{ micah solomon } reaching your customers

Exceptional Service, Exceptional Profit now available for preorder!

December 24, 2009 · Leave a Comment

Image: Exceptional Service Exceptional Profit by Leonardo Inghilleri, Micah Solomon,Horst Schulze. Quote: Filled With Treasure and Big Ideas--Seth Godin

Exceptional Service, Exceptional Profit, by Leonardo Inghilleri and Micah Solomon, with an introduction by Horst Schulze, Founding President and COO of The Ritz-Carlton, is being published domestically by  AMACOM Books, the wonderful publishing imprint of the American Management Association, and distributed internationally by McGraw-Hill. The release date is April 2010, but preorders are already being taken, with a price protection guarantee, at amazon.com here.
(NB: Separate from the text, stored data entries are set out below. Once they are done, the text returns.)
-- ==== Sys2Proof/Machine/Queues.lean ====
section
/-! DEFINITION. Submission queues, task records, admission, placement, the start and the retirement of triads, the
watchdog, and TSUBMIT, TSIGNAL and TSTAT (R321 to R342). -/

namespace Sys2Proof.Machine

/-! The ring of a queue (R321, R323). -/

def Queue.size (k : Queue) : Nat := 2 ^ k.log2sz

/-- Bytes between Q_HEAD and Q_TAIL (R323). -/
def Queue.avail (k : Queue) : Nat := (k.tail + k.size - k.head % k.size) % k.size

/-- Whether a ring [base, base + n) lies wholly in local HBM4E, or wholly in host memory behind one port in host mode (R323). -/
def ringPlaced (s : State) (base n : Nat) : Bool :=
  (inHbm base && inHbm (base + n - 1)) ||
    (match portOf base, portOf (base + n - 1) with
     | some p, some r => p == r && !(s.io.port p).expander
     | _, _ => false)

/-- The bytes of a ring from an offset; a record may wrap (R323). -/
def ringBytes (s : State) (k : Queue) (off n : Nat) : List Byte :=
  let o := off % k.size
  let m := min n (k.size - o)
  physRead s (k.base.toNat + o) m 0 ++ physRead s k.base.toNat (n - m) 0

/-- Whether bytes of a ring read clean (R323, cause 4). -/
def ringClean (s : State) (k : Queue) (off n : Nat) : Bool :=
  let o := off % k.size
  let m := min n (k.size - o)
  physQuality s (k.base.toNat + o) m == .clean && physQuality s k.base.toNat (n - m) == .clean

/-- Stores bytes in a ring from an offset; those of a sealed mesh extent are not written (R296). -/
def ringWrite (s : State) (k : Queue) (off : Nat) (bs : List Byte) : State :=
  let o := off % k.size
  let m := min bs.length (k.size - o)
  let s := storeOwn s (k.base.toNat + o) (bs.take m) 0
  if m < bs.length then storeOwn s k.base.toNat (bs.drop m) 0 else s

/-- The whole records between two offsets of a ring (R340, R342). -/
def recCount (s : State) (k : Queue) : Nat → Nat → Nat → Nat
  | 0, _, _ => 0
  | fuel + 1, off, left =>
    let len := 8 * nbits (bytesNat (ringBytes s k off 8)) 16 8
    if left < 8 || len = 0 || left < len then 0 else recCount s k fuel (off + len) (left - len) + 1

def Queue.pending (s : State) (k : Queue) : Nat := recCount s k (k.avail / 8 + 1) k.head k.avail

/-! Task records (R324 to R327). -/

/-- The words that the field of an FMASK bit takes, by its first word (R325). -/
def recFieldLen (b : Nat) (w : Word) : Nat :=
  match b with
  | 0 => 3
  | 7 => 1 + 4 * ((nrange 0 32).filter fun i => w.getLsbD i).length
  | _ => if b < 7 then 1 else 2
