/-- The bytes of a remote write, line by line; `k` numbers the data lines. (DEDUCED, log entry 75.) -/
def homeLines : Nat → State → Txn → Nat → List (Byte × Bool) → Nat → State
  | 0, s, _, _, _, _ => s
  | fuel + 1, s, t, pa, bs, k =>
    if bs.isEmpty then s
    else
      let n := min bs.length (64 - pa % 64)
      homeLines fuel (homeLine s pa t.key (bs.take n) (t.pmask.contains k)) t (pa + n) (bs.drop n) (k + 1)

/-- Names the source of the forwards that were sent since a number (R380). -/
def tagForwards (s : State) (from_ sport wseq : Nat) : State :=
  let mark (t : Txn) : Txn :=
    if t.kind = 8 ∧ seqLe from_ t.wseq ∧ t.origPort = noPort then { t with origPort := sport, origSeq := wseq }.sealed else t
  if (shadowPort s).isNone then s
  else s.modFab fun f => { f with
    replay := f.replay.map fun r => if r.lcn = shadowKey then { r with txn := mark r.txn } else r
    out := f.out.map mark }

/-- The sequence number of a source is taken. -/
def takeSeq (s : State) (t : Txn) : State := s.modFab fun f => { f with expect := tset t.sport ((t.wseq + 1) % 2 ^ 32) f.expect }

/-- Bytes with their enables. -/
def enabledBytes (t : Txn) : List (Byte × Bool) := t.data.zip (t.ben ++ List.replicate t.data.length true)

/-- A write takes effect at its home; its forwards name its source (R380). (DEDUCED, log entry 75.) -/
def homeWrite (s : State) (t : Txn) : State :=
  let w := nextWseq s shadowKey
  tagForwards (homeLines (t.data.length / 64 + 2) s t t.addr (enabledBytes t) 0) w t.sport t.wseq

/-- FABRIC_WRITE (R250, R371, R374, R380): the parts of a unit take effect together. -/
def execFabricWrite (s : State) : Answer :=
  let t := s.arrival
  if !s.receives 2 then .next s
  else
    let s := s.hear t.sport
    if !t.tagOk || t.wseq != expected s t.sport then .next (sendNack s t)
    else if !homeHas t.addr t.data.length then .fault .noMemory
    else if t.more then .next (holdPart (takeSeq s t) t)
    else .next (acknowledge ((heldParts s 2 t.sport ++ [t]).foldl homeWrite (takeSeq (dropParts s 2 t.sport) t)) t)

/-- Room in the result log: 16,384 entries, each kept 100 µs (R374). -/
def logRoom (s : State) : Bool :=
  decide (s.fab.rlog.length < 16384) || (match s.fab.rlog.head? with
    | some e => decide (e.time + 100000 ≤ s.time)
    | none => true)

/-- An entry joins the result log; the oldest leaves a full one (R374). -/
def logPush (s : State) (e : LogEnt) : State :=
  s.modFab fun f => { f with rlog := (if f.rlog.length < 16384 then f.rlog else f.rlog.drop 1) ++ [e] }

/-- The answer that carries an old value; none is POISONED. (DESIGN CHOICE, log entry 61.) -/
def answerOld (s : State) (t : Txn) (old : Option Word) : State :=
  sendTxn s { replyTo s t 4 with
    nbyte := if old.isSome then 8 else 0
    data := match old with
      | some v => wordBytes v
      | none => [] }

/-- Forwards a result-log entry to the replica (R380). -/
def forwardLog (s : State) (t : Txn) (old : Word) : State :=
  match shadowPort s with
  | none => s
  | some p => shadowSend s p { Txn.none with operand := old, origPort := t.sport, origSeq := t.wseq }

/-- Applies a returning atomic at its home as one indivisible step (R374, R382). (DEDUCED, log entry 75.) -/
def homeAtomic (s : State) (t : Txn) : State :=
  let ty := BitVec.ofNat 4 t.ty
  let n := tWidth ty / 8
  let s := takeSeq s t
  if slotEmpty s t.key || physQuality s t.addr n != .clean then acknowledge (answerOld s t none) t
  else if inSealed s t.addr n then acknowledge (answerOld s t (some 0)) t
  else
    let old := physNat s t.addr n t.key
    let w := nextWseq s shadowKey
    let s := physWrite s t.addr (natBytes n (atomicNew t.op ty old t.operand.toNat t.cmpval.toNat)) t.key
    let s := forwardLog (logPush (tagForwards s w t.sport t.wseq) ⟨t.sport, t.wseq, BitVec.ofNat 64 old, s.time⟩) t (BitVec.ofNat 64 old)
    acknowledge (answerOld s t (some (BitVec.ofNat 64 old))) t

/-- The answer to a duplicate of an atomic that was taken: from the log; one that is not logged was not applied (R374, R382). -/
def answerAgain (s : State) (t : Txn) : State :=
  match logged s t.sport t.wseq with
  | some v => answerOld s t (some v)
  | none => answerOld s t (if inSealed s t.addr (tWidth (BitVec.ofNat 4 t.ty) / 8) then some 0 else none)

/-- RETURNING_ATOMIC (R371, R374, R382): a duplicate is answered from the log; a new one waits while the log has no room. -/
def execReturningAtomic (s : State) : Answer :=
  let t := s.arrival
  if !s.receives 3 then .next s
  else
    let s := s.hear t.sport
    if !t.tagOk then .next (sendNack s t)
    else if t.wseq ≠ expected s t.sport then
      .next (if seqLe t.wseq (expected s t.sport) then answerAgain s t else sendNack s t)
    else if !homeHas t.addr (tWidth (BitVec.ofNat 4 t.ty) / 8) then .fault .noMemory
    else .next (if logRoom s then homeAtomic s t
      else if s.fab.heldAtomics.any (fun h => h.sport == t.sport && h.wseq == t.wseq) then s
      else s.modFab fun f => { f with heldAtomics := f.heldAtomics ++ [t] })

/-- RESULT_LOG_AGEING: the first atomic that was held back is taken once the oldest entry is old enough (R374). -/
def execResultLogAgeing (s : State) : Answer :=
  .next (match s.fab.heldAtomics with
    | [] => s
    | t :: rest =>
      if !logRoom s then s
      else
        let s := s.modFab fun f => { f with heldAtomics := rest }
        if t.wseq = expected s t.sport then homeAtomic s t else s)

/-- RESULT_LOG_READ (R371, R374). (DESIGN CHOICE, log entry 61.) -/
def execResultLogRead (s : State) : Answer :=
  let t := s.arrival
  .next (if !s.receives 9 then s
    else
      let s := s.hear t.sport
      if !t.tagOk then sendNack s t else answerOld s t (logged s t.sport t.wseq))

/-! The replica's side (R380). -/

/-- The highest WSEQ applied for a source (R380). -/
def raiseLseq (f : Fabric) (port wseq : Nat) : Fabric :=
  if port = noPort then f
  else match tfind port f.lseq with
    | some l => if seqLe wseq l then f else { f with lseq := tset port wseq f.lseq }
    | none => { f with lseq := tset port wseq f.lseq }

/-- SHADOW_WRITE: a replica applies a forward in its order and acknowledges it (R371, R374, R380). -/
def execShadowWrite (s : State) : Answer :=
  let t := s.arrival
  if !s.receives 8 then .next s
  else
    let s := s.hear t.sport
    if !(s.fab.idtab.rep && s.fab.idtab.shd) then .next s
    else if !t.tagOk || t.wseq != expected s t.sport then .next (sendNack s t)
    else if !homeHas t.addr t.data.length then .fault .noMemory
    else
      let s := takeSeq s t
      let s := if t.data = [] then logPush s ⟨t.origPort, t.origSeq, t.operand, s.time⟩
        else homeLines (t.data.length / 64 + 2) s t t.addr (enabledBytes t) 0
      .next (sendAck (s.modFab fun f => raiseLseq f t.origPort t.origSeq) t.sport t.wseq)

/-! The shadow sweep (R380). -/

/-- The lines of HBM4E (R260). -/
def hbmLines : Nat := 2 ^ 33

/-- The key slot under which a line stands: one that holds the key that it was written under. -/
def lineSlot (s : State) (line : Nat) : Nat :=
  let k := tget 0 line s.mem.keyed
  if k = 0 then 0 else ((s.keys.find? fun p => p.2 + 1 == k).map (·.1)).getD 0

/-- Whether the sweep can send its next line. (DEDUCED, log entry 63.) -/
def sweepReady (s : State) : Bool :=
  (shadowPort s).isSome && s.fab.sweep.any (fun n => decide (n < hbmLines)) && replayRoom s (writeFlits 64)

/-- The sweep sends its next line to the replica, with its key slot and its poison. (DEDUCED, log entry 63.) -/
def sweepStep (s : State) : State :=
  match s.fab.sweep, shadowPort s with
  | some n, some p =>
    if n < hbmLines then
      let slot := lineSlot s n
      (shadowLines s p slot (physQuality s (64 * n) 64 != .clean) 1 (64 * n) (physRead s (64 * n) 64 slot)).modFab fun f =>
        { f with sweep := some (n + 1) }
    else s
  | _, _ => s

/-- SHADOW_SWEEP_COMPLETE: at the home once every line has been sent; elsewhere as the ring tells (R380). (DEDUCED, log entry 63.) -/
def execShadowSweepComplete (s : State) : Answer :=
  let l := s.occ.n
  let e := s.ident l
  let home := decide (l = s.fab.idtab.lcn) && (shadowPort s).isSome
  .next (if !e.shv || e.cur || (home && s.fab.sweep != some hbmLines) then s
    else s.modFab fun f => { f with
      idents := tset l { e with cur := true } f.idents
      sweep := if home then none else f.sweep
      idtab := if f.idtab.shd ∧ f.idtab.shlcn = l then { f.idtab with cur := true } else f.idtab })

/-! Heartbeats and loss (R376, R377). -/

/-- HEARTBEAT_SEND: every 1 µs (R376). -/
def execHeartbeatSend (s : State) : Answer :=
  .next (if portUp s && decide (s.fab.hbLast + 1000 ≤ s.time) then
      sendTxn (s.modFab fun f => { f with hbLast := s.time })
        { Txn.none with kind := 7, sport := s.fab.idtab.port, dport := 255 }
    else s)

/-- HEARTBEAT (R371, R376). -/
def execHeartbeat (s : State) : Answer := .next (if portUp s then s.hear s.arrival.sport else s)

/-- Engine commands whose writes are lost, each by its order and the element written: the status is met, and the element counts as not
written (R217, R219, R377). -/
def markCommands (s : State) (lost : List (Nat × Nat)) (st : Nat) : State :=
  let hit (order : Nat) : Bool := lost.any (·.1 == order)
  let chan (m : CopyCmd) : CopyCmd :=
    if hit m.order then { m with met := st :: m.met, missed := saddAll ((lost.filter (·.1 == m.order)).map (·.2)) m.missed } else m
  let topo (m : TopoCmd) : TopoCmd := if hit m.order then { m with met := st :: m.met } else m
  { s with
    triads := s.triads.map fun (p : Nat × Triad) => (p.1, { p.2 with chans := p.2.chans.map fun c => (c.1, { c.2 with cmd := c.2.cmd.map chan }) })
    topos := s.topos.map fun (p : Nat × Topo) => (p.1, { p.2 with running := p.2.running.map topo }) }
Based exclusively on preorders, it has  already reached  as high as number #1 (and stayed steadily in the top 10) on the Customer Service bestseller charts at Barnes and Noble.com in the states, as well as Amazon overseas.

Leonardo Inghilleri is the Managing Partner of West Paces Consulting and part of The West Paces Hotel Group, which is known for its recently launched ultra-luxury hotel brand Capella Hotels & Resorts and helmed by legendary hotelier Horst Schulze. Previously, Inghilleri worked with Schulze for years developing The Ritz-Carlton, BVLGARI, and Walt Disney Company hotel brands and systems.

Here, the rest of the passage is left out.